──────── Raw data ────────

-- ==== Sys2Proof/Word.lean ====
section
/-! DEFINITION. The words of the BY4096: 32-bit register words (R4), bytes, and the plainest
arithmetic on naturals and integers that the rules use: bit fields, sign extension, rounding to the
nearest integer with ties to even. -/

namespace Sys2Proof

/-- A register word (R4). -/
abbrev Word := BitVec 32

/-- One byte of memory or of a wire image. -/
abbrev Byte := BitVec 8

/-- Bits `hi:lo` of a natural, as a natural. -/
def bits (n hi lo : Nat) : Nat := n / 2 ^ lo % 2 ^ (hi + 1 - lo)

/-- Bit `i` of a natural. -/
def bit (n i : Nat) : Bool := n.testBit i

/-- 1 for true, 0 for false. -/
def b2n (b : Bool) : Nat := if b then 1 else 0

/-- The two's-complement value of the low `w` bits of `n`. -/
def sext (w n : Nat) : Int :=
  let m := n % 2 ^ w
  if m < 2 ^ (w - 1) then (m : Int) else (m : Int) - (2 ^ w : Nat)

/-- The low `w` bits of an integer, as a natural. -/
def wrapBits (w : Nat) (x : Int) : Nat := (x % (2 ^ w : Nat)).toNat

/-- Quotient of `n` by a positive `d`, rounded to the nearest integer, a tie to even. -/
def rneDiv (n : Int) (d : Nat) : Int :=
  let q := n / (d : Int)
  let r := n % (d : Int)
  let t := 2 * r - (d : Int)
  if t < 0 then q else if 0 < t then q + 1 else if q % 2 = 0 then q else q + 1

/-- `x / 2^k` rounded to the nearest integer, a tie to even. -/
def rneShr (x : Int) (k : Nat) : Int := rneDiv x (2 ^ k)

/-- `x` clamped to `lo` to `hi`. -/
def clamp (lo hi x : Int) : Int := if x < lo then lo else if hi < x then hi else x

/-- `⌈a / b⌉` on naturals. -/
def cdiv (a b : Nat) : Nat := (a + b - 1) / b

/-- The natural square root, rounded down, by binary search over `k` bits. -/
def isqrtAux : Nat → Nat → Nat → Nat
  | 0, _, acc => acc
  | k + 1, n, acc =>
    let t := acc + 2 ^ k
    isqrtAux k n (if t * t ≤ n then t else acc)

/-- The natural square root of `n`, rounded down. -/
def isqrt (n : Nat) : Nat := isqrtAux (Nat.log2 n / 2 + 1) n 0

end Sys2Proof
end

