-- ==== Sys2Proof/Machine/Regs.lean ====
section
/-! DEFINITION. The registers of a half's window (22_register_map.md, Tables REG-1 and REG-4): for each
register word its offset in the window, stride, number of instances, reset value and fields with access
code and class, written from the register tables of the owning chapters. A register of several words is
listed word by word (`_0`, `_1`, and so on). Reset values that differ between instances or are fused stand in Machine/Ops.lean
(`regReset`). -/

namespace Sys2Proof.Machine

/-- Access codes (R6, Table SCO-3). -/
inductive Acc where
  | ro | rw | w1c | wo | rc
  deriving DecidableEq, Repr

/-- Field classes (R8, Table SCO-4); `none` for a field that carries no class. -/
inductive Cls where
  | live | tick | locked | none
  deriving DecidableEq, Repr

/-- One field of a register: bits `hi:lo`, access code, class. -/
structure FSpec where
  hi : Nat
  lo : Nat
  acc : Acc
  cls : Cls
  deriving DecidableEq, Repr

/-- One register word: window offset of instance 0, stride and number of instances, reset value, fields. -/
structure RegDef where
  base : Nat
  stride : Nat
  count : Nat
  reset : Nat
  fields : List FSpec
  deriving DecidableEq, Repr

/-- A named field: its register and bits `hi:lo`. -/
structure Fld where
  reg : RegDef
  hi : Nat
  lo : Nat
  deriving DecidableEq, Repr
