/-- Add a block's partials into the records of one integration, writing fresh records without reading them. -/
def Half.foldInto (h : Half) (g : Integ) (p : Plan) (pb : PBlock) (o : Nat) (ps : List Partial) : FoldEnd × Half :=
  let fresh := h.isFresh g.v o pb.part
  (ps.filter (fun x => h.hasRecord g.sub g.first p pb.x32 x.tile)).foldl (fun acc x =>
    match acc.1 with
    | .ok =>
      let a := acc.2.l48Addr g g.sub p pb.x32 o x.tile
      let m := if fresh then ((([], false) : List Byte × Bool), acc.2) else acc.2.memRead a (recSize pb.x32)
      if m.1.2 then (.ecc, m.2)
      else
        let old := if fresh then [] else l48Cells pb.x32 m.1.1
        let new := x.cells.zipIdx.map (fun (c, e) =>
          let y := old.getD e ⟨0, 0, 0⟩
          LCell.mk (y.re + c.re) (y.im + c.im) (y.n + c.n))
        if new.any (fun c => 2 ^ 32 ≤ c.n) then (.count, m.2)
        else if new.any (fun c => c.re < -(2 ^ 47) || 2 ^ 47 ≤ c.re || c.im < -(2 ^ 47) || 2 ^ 47 ≤ c.im) then (.carry, m.2)
        else (.ok, m.2.memWrite a (l48Bytes new))
    | e => (e, acc.2)) (.ok, h)

/-- Fold a block into each product of its subarray in turn; a failure rolls all of it back (R182). -/
def Half.foldAll (h : Half) (sub j o : Nat) (p : Plan) (pb : PBlock) (ps : List Partial) : Option (FoldEnd × Nat) × Half :=
  let r := (h.integsOf sub j).foldl (fun (acc : Option (FoldEnd × Nat) × Half) g =>
    match acc.1 with
    | some _ => acc
    | none =>
      let x := acc.2.foldInto g p pb o ps
      if x.1 = .ok then (none, x.2) else (some (x.1, g.v), x.2)) (none, h)
  match r.1 with
  | some _ => (r.1, { r.2 with hbm := h.hbm })
  | none => r

/-- Place a block of the queue in its program's blocks. -/
def Half.placeOf (h : Half) (b : Block) : Nat :=
  let n := (h.plan b.sub b.frame).blocks.length
  if n = 0 then 0 else b.blk % n

/-- The folder lets a block go: its slots and spill are released. -/
def Half.releaseBlock (h : Half) (b : Block) : Half :=
  h.modLta (fun x => { x with blocks := x.blocks.filter (fun y => y != b) })

/-- Drop a block that the folder has taken. (DEDUCED, log 22) -/
def Half.dropBlock (h : Half) (b : Block) (stage : Nat) : Half :=
  ((h.releaseBlock b).ovr stage b.frame 1).blockSeen b.sub b.frame b.o (h.placeOf b)

/-- The smallest count of a folded block, with its record and cell (Tables TAL-6, TAL-7). -/
def Half.noteMin (h : Half) (ps : List Partial) : Half :=
  let best := ps.foldl (fun (acc : Option (Nat × Nat × Nat)) x =>
    x.cells.zipIdx.foldl (fun acc (c, e) =>
      let k := (c.n, x.tile.trec, x.tile.q * 1024 + e)
      match acc with
      | none => some k
      | some y => if k.1 < y.1 || (k.1 == y.1 && (k.2.1 < y.2.1 || (k.2.1 == y.2.1 && k.2.2 < y.2.2))) then some k else acc) acc) none
  match best with
  | some (n, r, e) => ((h.putN TAL_MIN n).fset TAL_MIN_LOC_RECORD r).fset TAL_MIN_LOC_CELL e
  | none => h

/-- LTA_VIS word 6 of the integration that is current for its product (Table VIS-6). -/
def Half.showDone (h : Half) (g : Integ) : Half :=
  if h.lta.integs.any (fun y => y.v == g.v && g.first < y.first) then h else h.fset LTA_VIS_6_DONE g.frames g.v

/-- A block of output channel 0 has folded into an integration: its frame is done once every partition of the channel has. -/
def Half.noteFolded (h : Half) (g : Integ) (j part : Nat) (parts : List Nat) : Half :=
  match h.lta.integs.find? (fun y => y.v == g.v && y.first == g.first) with
  | none => h
  | some g =>
    let got := (j, part) :: g.got.filter (fun x => x.1 == j)
    let g := { g with got := got, frames := if parts.all (fun q => got.contains (j, q)) then g.frames + 1 else g.frames }
    (h.setInteg g).showDone g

────────

- What needs to be done
Look above for the line with "def Half.placeOf (h" and the line with "none => some k". Retype those two lines and every line between them exactly, adding nothing.

- Task output
def Half.placeOf (h : Half) (b : Block) : Nat :=
  let n := (h.plan b.sub b.frame).blocks.length
  if n = 0 then 0 else b.blk % n

/-- The folder lets a block go: its slots and spill are released. -/
def Half.releaseBlock (h : Half) (b : Block) : Half :=
  h.modLta (fun x => { x with blocks := x.blocks.filter (fun y => y != b) })

/-- Drop a block that the folder has taken. (DEDUCED, log 22) -/
def Half.dropBlock (h : Half) (b : Block) (stage : Nat) : Half :=
  ((h.releaseBlock b).ovr stage b.frame 1).blockSeen b.sub b.frame b.o (h.placeOf b)

/-- The smallest count of a folded block, with its record and cell (Tables TAL-6, TAL-7). -/
def Half.noteMin (h : Half) (ps : List Partial) : Half :=
  let best := ps.foldl (fun (acc : Option (Nat × Nat × Nat)) x =>
    x.cells.zipIdx.foldl (fun acc (c, e) =>
      let k := (c.n, x.tile.trec, x.tile.q * 1024 + e)
      match acc with
      | none => some k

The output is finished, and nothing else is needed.